Sharpening Knives Using A Bread Slicer?

Bread slicer turned tool sharpener

[Joekutz] wrote in to tell us about his very interesting creation — a knife whetting machine, built from an automated bread slicer. Confused? So were we when we read the subject line!

Tired of sharpening knives by hand, [Joe] wanted to speed up the process. He recently saw our post on making a tool sharpening turntable out of a bread maker and figured, why not make one out of a bread slicer? We have no idea how you guys came up with these — finally some real hacks!

First he took apart the bread slicer and salvaged the motor, gears, and some of the electronics. He created an enclosure for it out of some laminate wood he had laying about and created a bearing axle for the disc from an old VCR. To control the speed he’s using a plain old light switch dimmer; not the most efficient but does the trick!

It uses sanding discs you can buy from any hardware store, and as you can see in the following video — it works pretty good according to the paper cutting test!

19 thoughts on “Sharpening Knives Using A Bread Slicer?

  1. i know it seems a bit antihack but honestly for best result you should just buy knives from a company like Cutco that has free lifetime sharpening/repair. you just fill out a form on the net, send them back and in a couple weeks you have very sharp (diamond edge) knives again!

    1. I carry two knives for that exact purpose: a swiss army knife, and a small boxcutter. with replaceable blades.

      I can never get the swiss army knife back to its original level of sharpness, but for the boxcutter I just swap the blade end-for-end after a couple of weeks, then throw it out and install another a few weeks later.

      Works a peach, and I don’t have to spend time sharpening.

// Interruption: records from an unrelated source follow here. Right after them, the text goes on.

-- ==== Sys2Proof/Machine/Ops.lean ====
section
/-! DEFINITION. The named operations over memory, registers, the stack, the display and the outputs, each written once:
the primitives of spec/00_scope.md rules R9, R10 and spec/20_memory.md. The hardware has no exception entry and no return
from one (R180, R188, R189), so there is no such operation; its one report is `reportIllegal` (R182). -/

namespace Sys2Proof.Machine

/-! ## MEM (R30, R50, R52, R55) -/

/-- What a cell that no entry lists reads as: the reset contents with an empty ROM, the font at 0x000 to 0x04F and 0x00
elsewhere (R33, R56). -/
def Memory.blank (a : Nat) : Byte := font.getD a 0

/-- The byte in cell `a` (R55: the byte last written, with no side effect). -/
def Memory.read : Memory → Nat → Byte
  | [], a => Memory.blank a
  | c :: m, a => if c.1 = a then c.2 else Memory.read m a

/-- The list without an entry for cell `a`. -/
def Memory.erase (m : Memory) (a : Nat) : Memory := m.filter (fun c => c.1 != a)

/-- Insert an entry before the first one of a higher address. -/
def Memory.insert : Memory → Nat → Byte → Memory
  | [], a, v => [(a, v)]
  | c :: m, a, v => if a < c.1 then (a, v) :: c :: m else c :: Memory.insert m a v

/-- Write a byte to cell `a`, keeping the canonical form: a value the unlisted cell would read as removes the entry. -/
def Memory.write (m : Memory) (a : Nat) (v : Byte) : Memory :=
  if v = Memory.blank a then Memory.erase m a else Memory.insert (Memory.erase m a) a v

/-- Write a list of bytes to cells `a`, `a + 1`, ... in that order. -/
def Memory.writeList : Memory → Nat → List Byte → Memory
  | m, _, [] => m
  | m, a, b :: bs => Memory.writeList (Memory.write m a b) (a + 1) bs

/-- The canonical form: strictly rising addresses, all in 0 to 4095, and no entry equal to what the unlisted cell reads
as. -/
abbrev Memory.wf (m : Memory) : Prop :=
  m.Pairwise (fun c d => c.1 < d.1) ∧ ∀ c ∈ m, c.1 < Config.memSize ∧ c.2 ≠ Memory.blank c.1

/-- The cell a 16-bit address selects: the memory port takes it modulo 4096 (R52, decision D2, log entry 8). -/
def cellOf (addr : Word) : Nat := addr.toNat % Config.memSize

/-- `MemRead(addr, 1)` (R10). -/
def State.memRead (s : State) (addr : Word) : Byte := Memory.read s.MEM (cellOf addr)

/-- `MemWrite(addr, 1, v)` (R10). -/
def State.memWrite (s : State) (addr : Word) (v : Byte) : State :=
  { s with MEM := Memory.write s.MEM (cellOf addr) v }

/-- `MemRead(addr, 2)` (R10, R51): big-endian; only instruction fetch uses it. -/
def State.memRead2 (s : State) (addr : Word) : Word := wordOfBytes (s.memRead addr) (s.memRead (addr + 1))

/-! ## Registers -/

/-- Read `V[x]` (R20). -/
def State.readV (s : State) (x : Nibble) : Byte := s.V[x.toNat]

/-- `V[x] <- v` (R20). -/
def State.writeV (s : State) (x : Nibble) (v : Byte) : State := { s with V := s.V.set x.toNat v }

/-- `pc <- target` (R10). -/
def State.setPc (s : State) (target : Word) : State := { s with pc := target }

/-- `pc <- (pc + 2) mod 65536`: the fetch's advance, and a taken skip (R22, R104). -/
def State.advancePc (s : State) : State := { s with pc := s.pc + 2 }

/-- `I <- v` (R23). -/
def State.setI (s : State) (v : Word) : State := { s with I := v }

/-- `DT <- v` (R25). -/
def State.setDT (s : State) (v : Byte) : State := { s with DT := v }

/-- `ST <- v` (R25). -/
def State.setST (s : State) (v : Byte) : State := { s with ST := v }

/-- `KEYS <- mask` (R26). -/
def State.setKeys (s : State) (mask : Word) : State := { s with KEYS := mask }

/-- `HALT <- h` (R27). -/
def State.setHalt (s : State) (h : Bool) : State := { s with HALT := h }

/-! ## Call stack (R24; the slot is decision D15, log entry 14) -/

/-- `STK[i]`. -/
def State.stackEntry (s : State) (i : Nibble) : Word := s.STK[i.toNat]

/-- Push: `STK[SP] <- v`, then `SP <- (SP + 1) mod 16`. -/
def State.push (s : State) (v : Word) : State := { s with STK := s.STK.set s.SP.toNat v, SP := s.SP + 1 }

/-- Pop, the pointer's part: `SP <- (SP - 1) mod 16`. The entry popped is then `STK[SP]`, and is not cleared. -/
def State.dropTop (s : State) : State := { s with SP := s.SP - 1 }

/-! ## Display rows (R29) -/

/-- `DISP[r]`. -/
def State.row (s : State) (r : Fin 32) : Row64 := s.DISP[r]

/-- `DISP[r] <- w`. -/
def State.setRow (s : State) (r : Fin 32) (w : Row64) : State := { s with DISP := s.DISP.set r w }

/-- Every row set to zero (R151). -/
def State.clearRows (s : State) : State := { s with DISP := Vector.replicate 32 0 }

/-! ## Environment -/

/-- The byte the next draw of RND yields (R10 `draw RND`; free, log entry 1). -/
def State.nextDraw (s : State) : Byte := Config.randomByte s.draws

/-- The draw is taken: the next one is fresh. -/
def State.tookDraw (s : State) : State := { s with draws := s.draws + 1 }

/-- `report IllegalInstruction(addr, word)`: one event on the DIAG output; it "changes no state" (R10, R181, R182). -/
def reportIllegal (addr word : Word) : DiagEvent := ⟨addr, word⟩

/-! ## Output levels (R5) -/

/-- `SOUND_ON = (ST != 0)`. -/
def State.soundOn (s : State) : Bool := s.ST != 0

/-- `HALTED = HALT`. -/
def State.halted (s : State) : Bool := s.HALT

/-! ## For the host's question (log entry 18) -/

/-- The state with a 16-bit word stored where the next fetch reads it, and Running, which the fetch needs (R90: a halted
STEP fetches nothing). -/
def State.placeWord (s : State) (w : Word) : State :=
  ((s.memWrite s.pc (w.extractLsb' 8 8)).memWrite (s.pc + 1) (w.extractLsb' 0 8)).setHalt false

end Sys2Proof.Machine
end

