-- ==== Sys2Proof/Laws/Frames.lean ====
section
/-! SUPPORT. The frame of each update and of each shared operation, in the terms of Safety.lean: everything outside the
parts named is unchanged. -/

namespace Sys2Proof.Machine

variable {s t u : State} {a b : Part → Prop}

theorem UnchangedBut.refl (s : State) : UnchangedBut a s s := by
  intro p _; cases p <;> exact rfl

theorem UnchangedBut.mono (h : UnchangedBut a s t) (hab : ∀ p, a p → b p) : UnchangedBut b s t :=
  fun p hp => h p (fun h' => hp (hab p h'))

theorem Part.same_trans {p : Part} (h1 : p.same s t) (h2 : p.same t u) : p.same s u := by
  cases p <;> exact h2.trans h1

theorem UnchangedBut.trans (h1 : UnchangedBut a s t) (h2 : UnchangedBut a t u) : UnchangedBut a s u :=
  fun p hp => Part.same_trans (h1 p hp) (h2 p hp)

theorem unchanged_writeV (s : State) (x : Nibble) (v : Byte) : UnchangedBut (fun c => c = .v x) s (s.writeV x v) := by
  intro p hp; cases p <;> simp_all [Part.same, State.readV_writeV]

theorem unchanged_memWrite (s : State) (a : Word) (v : Byte) :
    UnchangedBut (fun c => c = .cell (cellOf a)) s (s.memWrite a v) := by
  intro p hp; cases p <;> simp_all [Part.same, Memory.read_write]

theorem unchanged_setPc (s : State) (a : Word) : UnchangedBut (fun c => c = .pc) s (s.setPc a) := by
  intro p hp; cases p <;> simp_all [Part.same]

theorem unchanged_advancePc (s : State) : UnchangedBut (fun c => c = .pc) s s.advancePc := by
  intro p hp; cases p <;> simp_all [Part.same]

theorem unchanged_skipIf (c : Bool) (s : State) : UnchangedBut (fun c => c = .pc) s (s.skipIf c) := by
  rw [State.skipIf_eq]; exact unchanged_setPc s _

theorem unchanged_setI (s : State) (a : Word) : UnchangedBut (fun c => c = .index) s (s.setI a) := by
  intro p hp; cases p <;> simp_all [Part.same]

theorem unchanged_setDT (s : State) (v : Byte) : UnchangedBut (fun c => c = .dt) s (s.setDT v) := by
  intro p hp; cases p <;> simp_all [Part.same]

theorem unchanged_setST (s : State) (v : Byte) : UnchangedBut (fun c => c = .st) s (s.setST v) := by
  intro p hp; cases p <;> simp_all [Part.same]

theorem unchanged_setKeys (s : State) (m : Word) : UnchangedBut (fun c => c = .keys) s (s.setKeys m) := by
  intro p hp; cases p <;> simp_all [Part.same]

theorem unchanged_setHalt (s : State) (h : Bool) : UnchangedBut (fun c => c = .halt) s (s.setHalt h) := by
  intro p hp; cases p <;> simp_all [Part.same]

theorem unchanged_push (s : State) (v : Word) : UnchangedBut (fun c => c = .sp ∨ c = .stk s.SP) s (s.push v) := by
  intro p hp; cases p <;> simp_all [Part.same, State.stackEntry_push]

theorem unchanged_dropTop (s : State) : UnchangedBut (fun c => c = .sp) s s.dropTop := by
  intro p hp; cases p <;> simp_all [Part.same]

theorem unchanged_setRow (s : State) (r : Fin 32) (w : Row64) : UnchangedBut (fun c => c = .row r) s (s.setRow r w) := by
  intro p hp; cases p <;> simp_all [Part.same, State.row_setRow]

theorem unchanged_clearRows (s : State) : UnchangedBut (fun c => ∃ r, c = .row r) s s.clearRows := by
  intro p hp; cases p <;> simp_all [Part.same]

theorem unchanged_tookDraw (s : State) : UnchangedBut (fun c => c = .draws) s s.tookDraw := by
  intro p hp; cases p <;> simp_all [Part.same]

theorem unchanged_tick (s : State) : UnchangedBut (fun c => c = .dt ∨ c = .st) s s.tick := by
  intro p hp; cases p <;> simp_all [Part.same]

theorem unchanged_setAcc (s : State) (a : Int) : UnchangedBut (fun c => c = .acc) s (s.setAcc a) := by
  intro p hp; cases p <;> simp_all [Part.same]

theorem unchanged_timerUpdate (p q : Nat) (s : State) :
    UnchangedBut (fun c => c = .acc ∨ c = .dt ∨ c = .st) s (s.timerUpdate p q) := by
  intro c hc; rw [State.timerUpdate_eq]; cases c <;> simp_all [Part.same]
  all_goals exact rfl

theorem unchanged_flagOp (f : Byte → Byte → Byte × Byte) (x y : Nibble) (s : State) :
    UnchangedBut (fun c => c = .v x ∨ c = .v vf) s (s.flagOp .operandsFirst f x y) := by
  rw [State.flagOp_operandsFirst]
  exact ((unchanged_writeV s vf _).mono (by tauto)).trans ((unchanged_writeV _ x _).mono (by tauto))

theorem unchanged_storeFirst (k : Nat) (s : State) :
    UnchangedBut (fun c => ∃ j, j < k ∧ c = .cell (cellOf (s.indexed j))) s (State.storeFirst k s) := by
  induction k with
  | zero => exact UnchangedBut.refl s
  | succ k ih =>
    refine (ih.mono ?_).trans ((unchanged_memWrite _ _ _).mono ?_)
    · rintro p ⟨j, hj, hp⟩; exact ⟨j, by omega, hp⟩
    · intro p hp; exact ⟨k, by omega, by rw [hp, State.indexed_storeFirst]⟩

theorem unchanged_loadFirst (k : Nat) (hk : k ≤ 16) (s : State) :
    UnchangedBut (fun c => ∃ j : Nibble, j.toNat < k ∧ c = .v j) s (State.loadFirst k s) := by
  induction k with
  | zero => exact UnchangedBut.refl s
  | succ k ih =>
    refine ((ih (by omega)).mono ?_).trans ((unchanged_writeV _ _ _).mono ?_)
    · rintro p ⟨j, hj, hp⟩; exact ⟨j, by omega, hp⟩
    · intro p hp; exact ⟨BitVec.ofNat 4 k, by simp; omega, hp⟩

theorem unchanged_drawRow (cx cy r : Nat) (s : State) :
    UnchangedBut (fun c => c = .v vf ∨ c = .row (spriteTarget cy r)) s (State.drawRow cx cy r s) := by
  unfold State.drawRow
  dsimp only
  split
  · exact ((unchanged_writeV s vf _).mono (by tauto)).trans ((unchanged_setRow _ _ _).mono (by tauto))
  · exact (unchanged_setRow _ _ _).mono (by tauto)

theorem unchanged_drawFirst (cx cy k : Nat) (s : State) :
    UnchangedBut (fun c => c = .v vf ∨ ∃ r, r < k ∧ c = .row (spriteTarget cy r)) s (State.drawFirst cx cy k s) := by
  induction k with
  | zero => exact UnchangedBut.refl s
  | succ k ih =>
    refine (ih.mono ?_).trans ((unchanged_drawRow cx cy k _).mono ?_)
    · rintro p (h | ⟨r, hr, h⟩)
      · exact .inl h
      · exact .inr ⟨r, by omega, h⟩
    · rintro p (h | h)
      · exact .inl h
      · exact .inr ⟨k, by omega, h⟩

end Sys2Proof.Machine
end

    2. Cutco is a absolutely horrible company. While the knives may or may not be decent ( they aren’t the worst, but far from the best) their business practices (exploiting young adults, deceiving people about the “quality” level, and vastly overcharging) are deplorable. Look up Vector Marketing and see for yourself. I was hired by them when I was young and didn’t know any better, and walked out after one day of training when I realized what it was like.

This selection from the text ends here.